---------- SOURCE DATA ----------

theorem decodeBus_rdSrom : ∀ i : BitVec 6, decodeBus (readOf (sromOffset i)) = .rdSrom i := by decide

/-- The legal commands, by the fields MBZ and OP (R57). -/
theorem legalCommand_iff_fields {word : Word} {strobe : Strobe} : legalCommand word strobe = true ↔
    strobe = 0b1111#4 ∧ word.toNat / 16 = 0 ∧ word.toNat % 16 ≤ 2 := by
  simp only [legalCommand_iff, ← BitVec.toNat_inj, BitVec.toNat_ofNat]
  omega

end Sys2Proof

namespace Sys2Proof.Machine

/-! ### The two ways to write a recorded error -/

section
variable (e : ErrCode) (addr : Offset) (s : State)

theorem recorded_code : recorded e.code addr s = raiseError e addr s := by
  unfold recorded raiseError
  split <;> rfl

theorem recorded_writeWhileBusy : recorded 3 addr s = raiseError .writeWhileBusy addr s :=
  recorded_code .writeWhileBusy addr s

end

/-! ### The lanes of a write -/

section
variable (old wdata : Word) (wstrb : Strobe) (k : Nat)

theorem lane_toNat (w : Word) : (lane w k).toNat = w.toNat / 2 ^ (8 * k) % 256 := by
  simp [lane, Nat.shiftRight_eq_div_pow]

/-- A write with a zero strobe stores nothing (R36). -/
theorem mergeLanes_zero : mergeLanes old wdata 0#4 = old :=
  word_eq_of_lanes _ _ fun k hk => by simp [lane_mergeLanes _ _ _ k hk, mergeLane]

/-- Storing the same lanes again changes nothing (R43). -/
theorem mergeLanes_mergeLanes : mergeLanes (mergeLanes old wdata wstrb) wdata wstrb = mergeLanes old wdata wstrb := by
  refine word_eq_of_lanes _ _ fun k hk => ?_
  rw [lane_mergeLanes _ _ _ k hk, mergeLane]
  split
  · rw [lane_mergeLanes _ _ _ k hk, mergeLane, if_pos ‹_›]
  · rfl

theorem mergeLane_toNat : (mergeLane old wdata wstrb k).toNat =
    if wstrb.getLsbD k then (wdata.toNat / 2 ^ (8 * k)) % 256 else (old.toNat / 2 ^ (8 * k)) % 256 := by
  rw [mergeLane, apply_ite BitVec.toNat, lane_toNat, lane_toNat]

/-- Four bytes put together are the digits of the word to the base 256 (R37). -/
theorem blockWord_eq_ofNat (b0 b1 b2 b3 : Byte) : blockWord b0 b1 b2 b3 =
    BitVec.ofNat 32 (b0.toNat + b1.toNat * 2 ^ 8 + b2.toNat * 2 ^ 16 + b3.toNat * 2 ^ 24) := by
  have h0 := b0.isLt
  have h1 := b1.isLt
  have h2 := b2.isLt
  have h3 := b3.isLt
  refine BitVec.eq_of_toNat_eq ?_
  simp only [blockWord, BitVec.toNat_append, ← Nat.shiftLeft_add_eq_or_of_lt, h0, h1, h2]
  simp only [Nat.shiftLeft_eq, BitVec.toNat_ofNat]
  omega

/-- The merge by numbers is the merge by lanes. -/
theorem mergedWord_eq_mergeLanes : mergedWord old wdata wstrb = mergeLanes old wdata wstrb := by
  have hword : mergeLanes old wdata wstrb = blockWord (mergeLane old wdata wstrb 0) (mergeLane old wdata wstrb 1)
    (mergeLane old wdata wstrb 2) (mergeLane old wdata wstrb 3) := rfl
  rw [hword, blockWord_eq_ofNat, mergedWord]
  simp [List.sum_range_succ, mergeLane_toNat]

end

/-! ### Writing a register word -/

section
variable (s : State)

----------

# [TO DO]
Your task is to set down exactly the lines from the line containing "refine BitVec.eq_of_toNat_eq ?_" to the end of the data above, including both ends.

# [EXERCISE OUTPUT]
  refine BitVec.eq_of_toNat_eq ?_
  simp only [blockWord, BitVec.toNat_append, ← Nat.shiftLeft_add_eq_or_of_lt, h0, h1, h2]
  simp only [Nat.shiftLeft_eq, BitVec.toNat_ofNat]
  omega

/-- The merge by numbers is the merge by lanes. -/
theorem mergedWord_eq_mergeLanes : mergedWord old wdata wstrb = mergeLanes old wdata wstrb := by
  have hword : mergeLanes old wdata wstrb = blockWord (mergeLane old wdata wstrb 0) (mergeLane old wdata wstrb 1)
    (mergeLane old wdata wstrb 2) (mergeLane old wdata wstrb 3) := rfl
  rw [hword, blockWord_eq_ofNat, mergedWord]
  simp [List.sum_range_succ, mergeLane_toNat]

end

/-! ### Writing a register word -/

section
variable (s : State)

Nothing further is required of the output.